Lines from the line with "let n := mfld m 16 4" to the line with "QUEUED sequence. -/" in the entries below, and only those, must be output exactly, with both ends included.

Record excerpts:
__________
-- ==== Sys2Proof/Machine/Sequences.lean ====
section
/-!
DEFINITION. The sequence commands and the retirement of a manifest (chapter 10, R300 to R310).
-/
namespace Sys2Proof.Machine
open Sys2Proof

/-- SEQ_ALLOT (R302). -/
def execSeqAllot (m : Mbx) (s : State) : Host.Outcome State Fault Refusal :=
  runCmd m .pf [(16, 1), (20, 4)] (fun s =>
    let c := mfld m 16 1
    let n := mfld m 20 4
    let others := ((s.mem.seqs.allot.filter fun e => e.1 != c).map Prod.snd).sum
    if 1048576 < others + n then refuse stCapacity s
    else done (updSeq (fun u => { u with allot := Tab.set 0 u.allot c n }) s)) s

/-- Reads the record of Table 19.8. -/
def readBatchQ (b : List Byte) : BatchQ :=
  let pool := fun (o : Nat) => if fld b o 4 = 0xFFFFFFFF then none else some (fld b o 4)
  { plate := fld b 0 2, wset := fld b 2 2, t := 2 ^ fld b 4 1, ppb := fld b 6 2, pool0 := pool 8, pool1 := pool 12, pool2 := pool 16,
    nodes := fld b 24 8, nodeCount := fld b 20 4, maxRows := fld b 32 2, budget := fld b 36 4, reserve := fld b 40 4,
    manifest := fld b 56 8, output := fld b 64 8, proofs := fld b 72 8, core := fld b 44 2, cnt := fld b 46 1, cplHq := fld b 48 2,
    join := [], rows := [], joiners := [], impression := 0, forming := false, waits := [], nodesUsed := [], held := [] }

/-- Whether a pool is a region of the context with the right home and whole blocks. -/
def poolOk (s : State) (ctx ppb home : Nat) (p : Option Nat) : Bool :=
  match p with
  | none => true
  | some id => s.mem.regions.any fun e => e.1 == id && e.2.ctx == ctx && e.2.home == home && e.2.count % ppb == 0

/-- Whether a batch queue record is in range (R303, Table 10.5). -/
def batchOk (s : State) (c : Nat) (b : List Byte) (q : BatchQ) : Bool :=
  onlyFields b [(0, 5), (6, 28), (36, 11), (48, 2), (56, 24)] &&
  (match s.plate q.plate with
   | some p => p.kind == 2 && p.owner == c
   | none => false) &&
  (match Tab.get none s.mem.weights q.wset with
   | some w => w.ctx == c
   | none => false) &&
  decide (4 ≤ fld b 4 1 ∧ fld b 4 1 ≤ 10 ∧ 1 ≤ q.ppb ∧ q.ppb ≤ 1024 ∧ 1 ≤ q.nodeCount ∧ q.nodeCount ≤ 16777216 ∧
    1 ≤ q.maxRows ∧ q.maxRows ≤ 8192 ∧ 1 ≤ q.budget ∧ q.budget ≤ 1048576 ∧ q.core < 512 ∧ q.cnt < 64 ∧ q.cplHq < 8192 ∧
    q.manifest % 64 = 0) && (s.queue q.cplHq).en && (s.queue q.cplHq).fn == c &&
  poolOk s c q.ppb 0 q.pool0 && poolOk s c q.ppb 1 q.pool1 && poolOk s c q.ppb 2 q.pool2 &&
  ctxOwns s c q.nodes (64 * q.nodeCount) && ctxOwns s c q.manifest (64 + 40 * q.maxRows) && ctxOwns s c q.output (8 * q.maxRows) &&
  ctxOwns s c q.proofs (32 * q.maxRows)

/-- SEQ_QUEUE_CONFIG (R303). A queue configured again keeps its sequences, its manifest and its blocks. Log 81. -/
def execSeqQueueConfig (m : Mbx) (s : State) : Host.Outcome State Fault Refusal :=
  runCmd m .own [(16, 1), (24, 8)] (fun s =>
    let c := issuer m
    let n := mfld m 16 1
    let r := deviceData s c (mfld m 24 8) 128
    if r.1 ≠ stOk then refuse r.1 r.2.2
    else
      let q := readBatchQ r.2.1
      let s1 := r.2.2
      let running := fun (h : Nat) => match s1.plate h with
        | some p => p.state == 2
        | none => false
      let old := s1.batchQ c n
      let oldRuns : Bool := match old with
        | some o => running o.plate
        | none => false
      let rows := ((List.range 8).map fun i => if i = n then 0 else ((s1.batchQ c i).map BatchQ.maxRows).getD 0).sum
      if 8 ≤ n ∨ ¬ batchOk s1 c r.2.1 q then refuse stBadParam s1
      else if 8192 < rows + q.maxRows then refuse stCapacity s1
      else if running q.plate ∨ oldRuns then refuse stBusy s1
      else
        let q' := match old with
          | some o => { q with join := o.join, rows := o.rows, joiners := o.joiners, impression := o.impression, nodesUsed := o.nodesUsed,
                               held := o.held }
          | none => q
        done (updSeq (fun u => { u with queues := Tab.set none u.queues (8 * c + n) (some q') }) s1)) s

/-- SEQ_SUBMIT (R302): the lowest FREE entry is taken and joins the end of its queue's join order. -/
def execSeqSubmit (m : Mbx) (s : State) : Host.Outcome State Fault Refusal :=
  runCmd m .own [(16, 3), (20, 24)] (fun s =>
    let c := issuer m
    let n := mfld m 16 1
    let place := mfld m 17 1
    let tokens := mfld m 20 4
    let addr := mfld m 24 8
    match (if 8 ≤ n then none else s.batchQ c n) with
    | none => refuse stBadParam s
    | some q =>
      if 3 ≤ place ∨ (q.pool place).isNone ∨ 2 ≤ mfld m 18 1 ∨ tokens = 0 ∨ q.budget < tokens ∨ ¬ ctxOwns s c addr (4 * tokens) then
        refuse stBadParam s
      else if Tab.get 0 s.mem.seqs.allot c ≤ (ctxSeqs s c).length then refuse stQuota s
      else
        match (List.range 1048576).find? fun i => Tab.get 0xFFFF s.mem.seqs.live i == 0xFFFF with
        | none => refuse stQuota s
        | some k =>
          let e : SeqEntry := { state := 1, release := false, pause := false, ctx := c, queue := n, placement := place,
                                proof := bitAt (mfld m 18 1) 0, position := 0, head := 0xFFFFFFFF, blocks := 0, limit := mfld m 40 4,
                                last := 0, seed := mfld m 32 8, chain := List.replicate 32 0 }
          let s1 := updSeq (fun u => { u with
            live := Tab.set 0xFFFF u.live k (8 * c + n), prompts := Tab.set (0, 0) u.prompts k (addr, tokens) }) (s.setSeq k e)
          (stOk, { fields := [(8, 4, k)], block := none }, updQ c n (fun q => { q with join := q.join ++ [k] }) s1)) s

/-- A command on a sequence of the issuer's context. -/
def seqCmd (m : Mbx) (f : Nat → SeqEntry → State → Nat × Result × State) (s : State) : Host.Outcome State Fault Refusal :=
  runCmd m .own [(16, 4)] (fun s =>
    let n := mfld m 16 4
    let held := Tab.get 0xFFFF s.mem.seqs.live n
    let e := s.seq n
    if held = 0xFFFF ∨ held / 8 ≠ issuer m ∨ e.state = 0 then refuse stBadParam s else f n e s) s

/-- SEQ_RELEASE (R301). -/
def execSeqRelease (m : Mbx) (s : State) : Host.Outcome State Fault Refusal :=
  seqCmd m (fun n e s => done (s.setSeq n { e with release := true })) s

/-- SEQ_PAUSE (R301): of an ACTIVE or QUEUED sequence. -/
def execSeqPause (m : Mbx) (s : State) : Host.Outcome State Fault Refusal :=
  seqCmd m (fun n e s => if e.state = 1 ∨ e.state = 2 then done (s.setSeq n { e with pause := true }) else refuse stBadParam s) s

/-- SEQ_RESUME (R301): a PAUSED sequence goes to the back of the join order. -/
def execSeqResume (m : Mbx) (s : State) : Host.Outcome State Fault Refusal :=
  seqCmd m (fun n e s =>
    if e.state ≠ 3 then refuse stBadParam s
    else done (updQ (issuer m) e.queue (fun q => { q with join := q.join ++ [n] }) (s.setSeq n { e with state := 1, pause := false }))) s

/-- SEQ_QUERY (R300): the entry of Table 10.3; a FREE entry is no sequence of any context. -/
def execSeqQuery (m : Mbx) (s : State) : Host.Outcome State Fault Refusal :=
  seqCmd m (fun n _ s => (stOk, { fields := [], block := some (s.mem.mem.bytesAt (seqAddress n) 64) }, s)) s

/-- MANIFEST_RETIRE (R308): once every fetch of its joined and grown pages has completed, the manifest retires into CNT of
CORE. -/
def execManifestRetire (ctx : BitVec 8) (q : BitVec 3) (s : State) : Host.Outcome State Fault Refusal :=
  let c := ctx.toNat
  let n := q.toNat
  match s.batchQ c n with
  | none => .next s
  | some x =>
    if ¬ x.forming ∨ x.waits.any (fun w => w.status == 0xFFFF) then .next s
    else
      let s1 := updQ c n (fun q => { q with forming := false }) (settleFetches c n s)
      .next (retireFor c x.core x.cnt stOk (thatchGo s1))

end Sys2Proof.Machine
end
__________
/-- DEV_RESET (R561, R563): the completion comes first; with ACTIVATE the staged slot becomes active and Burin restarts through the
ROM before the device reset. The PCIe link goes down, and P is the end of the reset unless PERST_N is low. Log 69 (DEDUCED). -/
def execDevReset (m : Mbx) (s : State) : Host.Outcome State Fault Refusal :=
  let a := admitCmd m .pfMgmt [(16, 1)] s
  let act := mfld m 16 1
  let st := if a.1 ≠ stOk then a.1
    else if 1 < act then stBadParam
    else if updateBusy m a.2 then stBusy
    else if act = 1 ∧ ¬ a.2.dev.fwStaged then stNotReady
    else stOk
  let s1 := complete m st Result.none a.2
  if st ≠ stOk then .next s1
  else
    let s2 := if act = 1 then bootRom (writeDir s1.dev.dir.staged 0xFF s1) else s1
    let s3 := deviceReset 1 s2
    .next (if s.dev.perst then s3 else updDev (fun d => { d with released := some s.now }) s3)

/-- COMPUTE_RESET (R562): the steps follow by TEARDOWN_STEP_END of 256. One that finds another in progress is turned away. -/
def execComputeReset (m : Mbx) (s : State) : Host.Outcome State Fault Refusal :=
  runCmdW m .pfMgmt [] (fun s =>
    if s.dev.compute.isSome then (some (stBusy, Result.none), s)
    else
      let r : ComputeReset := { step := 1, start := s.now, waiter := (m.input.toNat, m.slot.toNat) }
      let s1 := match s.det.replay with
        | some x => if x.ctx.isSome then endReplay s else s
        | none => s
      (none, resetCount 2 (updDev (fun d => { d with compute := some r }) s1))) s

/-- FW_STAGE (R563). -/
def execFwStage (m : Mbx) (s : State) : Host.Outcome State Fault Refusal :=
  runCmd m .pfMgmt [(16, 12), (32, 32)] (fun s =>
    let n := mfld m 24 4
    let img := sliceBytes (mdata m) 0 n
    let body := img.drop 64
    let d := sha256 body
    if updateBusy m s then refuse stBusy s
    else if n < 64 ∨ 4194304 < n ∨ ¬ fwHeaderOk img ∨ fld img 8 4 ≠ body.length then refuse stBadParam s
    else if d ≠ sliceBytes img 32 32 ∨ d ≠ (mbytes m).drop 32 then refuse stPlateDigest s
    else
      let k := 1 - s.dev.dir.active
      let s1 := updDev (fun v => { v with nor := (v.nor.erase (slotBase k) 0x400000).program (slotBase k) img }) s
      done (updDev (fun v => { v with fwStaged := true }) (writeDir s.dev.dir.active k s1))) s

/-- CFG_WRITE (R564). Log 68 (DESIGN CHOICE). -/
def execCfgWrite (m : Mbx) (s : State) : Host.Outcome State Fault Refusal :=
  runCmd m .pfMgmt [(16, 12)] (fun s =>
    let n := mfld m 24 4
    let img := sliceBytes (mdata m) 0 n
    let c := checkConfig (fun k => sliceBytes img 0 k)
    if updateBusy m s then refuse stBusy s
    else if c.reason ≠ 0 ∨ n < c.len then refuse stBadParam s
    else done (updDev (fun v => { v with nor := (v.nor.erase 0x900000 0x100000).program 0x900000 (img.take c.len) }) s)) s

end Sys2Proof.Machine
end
__________
Task response:
    let n := mfld m 16 4
    let held := Tab.get 0xFFFF s.mem.seqs.live n
    let e := s.seq n
    if held = 0xFFFF ∨ held / 8 ≠ issuer m ∨ e.state = 0 then refuse stBadParam s else f n e s) s

/-- SEQ_RELEASE (R301). -/
def execSeqRelease (m : Mbx) (s : State) : Host.Outcome State Fault Refusal :=
  seqCmd m (fun n e s => done (s.setSeq n { e with release := true })) s

/-- SEQ_PAUSE (R301): of an ACTIVE or QUEUED sequence. -/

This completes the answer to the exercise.